I also disagree that propagation time would be reduced. The forced refresh mechanism means that propagation can effectively be real time if needed. Without that mechanism propagation (especially revocation of breach keys) would be dependent on how often the many recipients choose to call the JWKS end point for each holder.

WestpacOpenBanking commented 4 years ago

Westpac supports Option 2 because it is a standards based approach. We believe where possible, the option of existing open standards will allow participants and the register itself to be implemented in less time with lower design, build, testing, management and support costs over time by leveraging commercially available software which is known to be secure through certification, testing and production experience. As would normally be the case in other applications implementing OIDC discovery, Data Recipients would discover the location of the JWKS endpoint through the OpenId Provider Configuration Endpoint as is included in the current information security profile.

Option 1 has the following risks and issues:

JamesMBligh commented 4 years ago

Another option is to adopt option 2 but extend the force refresh API to allow for active notification that any cached JWKS data should be flushed and obtained again.

This would allow for JWKS to be entirely standards based and alleviate the need for the Register to host any of this data. It would also, however, allow the ACCC to handle a critical event like a key breach notification across the CDR ecosystem.

commbankoss commented 4 years ago

Commonwealth Bank have observed that the ACCC desire to use JWKs as a control mechanism. If this is the intention then the ACCC will need to host JWKs endpoints for the use of regime participants. The ACCC will need to provide the UI and APIs for participants to manage keys.

NationalAustraliaBank commented 4 years ago

NAB strongly insists on Option 2 described in the decision proposal.

This option aligns to widely adopted and open standards approach for participants to publish provider configuration and enables participants to control & secure their JWKS.

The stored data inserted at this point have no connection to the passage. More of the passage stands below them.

-- ==== Sys2Proof/Laws/Families.lean ====
section
/-! SUPPORT. Every instruction belongs to one family, and a family's meaning is one function of the state: a proof about all
instructions is a case split over the families instead of over the constructors of `Instr`. -/

namespace Sys2Proof.Machine

/-- `Means i f`: the instruction `i` of a family runs as the function `f`. -/
inductive Means : Instr → (State → State) → Prop where
  | ldRegReg (x y : Reg8) : Means (Instr.ldRegReg x y) (ldRegReg x y)
  | ldRegImm (r : Reg8) (n : Byte) : Means (Instr.ldRegImm r n) (ldRegImm r n)
  | ldRegMemHl (r : Reg8) : Means (Instr.ldRegMemHl r) (ldRegMemHl r)
  | ldMemHlReg (r : Reg8) : Means (Instr.ldMemHlReg r) (ldMemHlReg r)
  | ldMemHlN (n : Byte) : Means (.ldMemHlN n) (ldMemHlImm n)
  | ldAPointer (p : Pointer) : Means (Instr.ldAPointer p) (ldAPointer p)
  | ldPointerA (p : Pointer) : Means (Instr.ldPointerA p) (ldPointerA p)
  | ldAMemNn (nn : Addr) : Means (.ldAMemNn nn) (ldAAbs nn)
  | ldMemNnA (nn : Addr) : Means (.ldMemNnA nn) (ldAbsA nn)
  | ldAHlStep (m : HlStep) : Means (Instr.ldAHlStep m) (ldAHlStep m)
  | ldHlStepA (m : HlStep) : Means (Instr.ldHlStepA m) (ldHlStepA m)
  | ldhAMemC : Means .ldhAMemC (ldhAC)
  | ldhMemCA : Means .ldhMemCA (ldhCA)
  | ldhAMemN (n : Byte) : Means (.ldhAMemN n) (ldhAImm n)
  | ldhMemNA (n : Byte) : Means (.ldhMemNA n) (ldhImmA n)
  | ldPairImm (r : Reg16) (nn : Addr) : Means (Instr.ldPairImm r nn) (ldPairImm r nn)
  | ldMemNnSp (nn : Addr) : Means (.ldMemNnSp nn) (ldAbsSp nn)
  | ldSpHl : Means .ldSpHl (ldSpFromHl)
  | ldHlSpE (e : Byte) : Means (.ldHlSpE e) (ldHlFromSp e)
  | push (r : StackReg) : Means (Instr.push r) (pushPair r)
  | pop (r : StackReg) : Means (Instr.pop r) (popPair r)
  | alu (op : AluOp) (x : Operand8) : Means (Instr.alu op x) (aluOperand op x)
  | aluImm (op : AluOp) (n : Byte) : Means (Instr.aluImm op n) (aluImm op n)
  | inc (x : Operand8) : Means (Instr.inc x) (incOperand x)
  | dec (x : Operand8) : Means (Instr.dec x) (decOperand x)
  | addHl (r : Reg16) : Means (Instr.addHl r) (addHlPair r)
  | incPair (r : Reg16) : Means (Instr.incPair r) (incPair r)
  | decPair (r : Reg16) : Means (Instr.decPair r) (decPair r)
  | addSpE (e : Byte) : Means (.addSpE e) (addSpImm e)
  | rlca : Means .rlca (rotateA .rlc)
  | rrca : Means .rrca (rotateA .rrc)
  | rla : Means .rla (rotateA .rl)
  | rra : Means .rra (rotateA .rr)
  | daa : Means .daa (decimalAdjust)
  | cpl : Means .cpl (complementA)
  | scf : Means .scf (setCarry)
  | ccf : Means .ccf (complementCarry)
  | shift (op : ShiftOp) (x : Operand8) : Means (Instr.shift op x) (shiftOperand op x)
  | bit (b : Fin 8) (x : Operand8) : Means (Instr.bit b x) (testBit b x)
  | res (b : Fin 8) (x : Operand8) : Means (Instr.res b x) (clearBit b x)
  | set (b : Fin 8) (x : Operand8) : Means (Instr.set b x) (setBit b x)
  | prefixCb : Means .prefixCb (cbPageAtPc)
  | jpNn (nn : Addr) : Means (.jpNn nn) (jumpAbs nn)
  | jpIf (cc : Cond) (nn : Addr) : Means (Instr.jpIf cc nn) (jumpAbsIf cc nn)
  | jpHl : Means .jpHl (jumpHl)
  | jrE (e : Byte) : Means (.jrE e) (jumpRel e)
  | jrIf (cc : Cond) (e : Byte) : Means (Instr.jrIf cc e) (jumpRelIf cc e)
  | callNn (nn : Addr) : Means (.callNn nn) (callAbs nn)
  | callIf (cc : Cond) (nn : Addr) : Means (Instr.callIf cc nn) (callAbsIf cc nn)
  | ret : Means .ret (ret)
  | retIf (cc : Cond) : Means (Instr.retIf cc) (retIf cc)
  | reti : Means .reti (retInterrupt)
  | rst (t : Fin 8) : Means (Instr.rst t) (restart t)
  | nop : Means .nop (noOperation)
  | di : Means .di (disableInterrupts)
  | ei : Means .ei (enableInterrupts)
  | halt : Means .halt (haltCpu)
  | stop (n : Byte) : Means (.stop n) (stopCpu)
  | illegal (op : IllegalByte) : Means (Instr.illegal op) (illegalByte op.byte)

Both Option 1 & 2 would utilising caching as one mechanism to mitigate against JWKS endpoint availability, however, with Option 2 the impact when the JWKS cache expires is now limited to interactions with that unavailable participant, rather than all participants in the ecosystem (Option 1).

CDR-Register-Stream commented 4 years ago

All, this issue has now been resolved and the proposed option 2 will be adopted. Thanks to all the contributors helping to bring this decision to a close.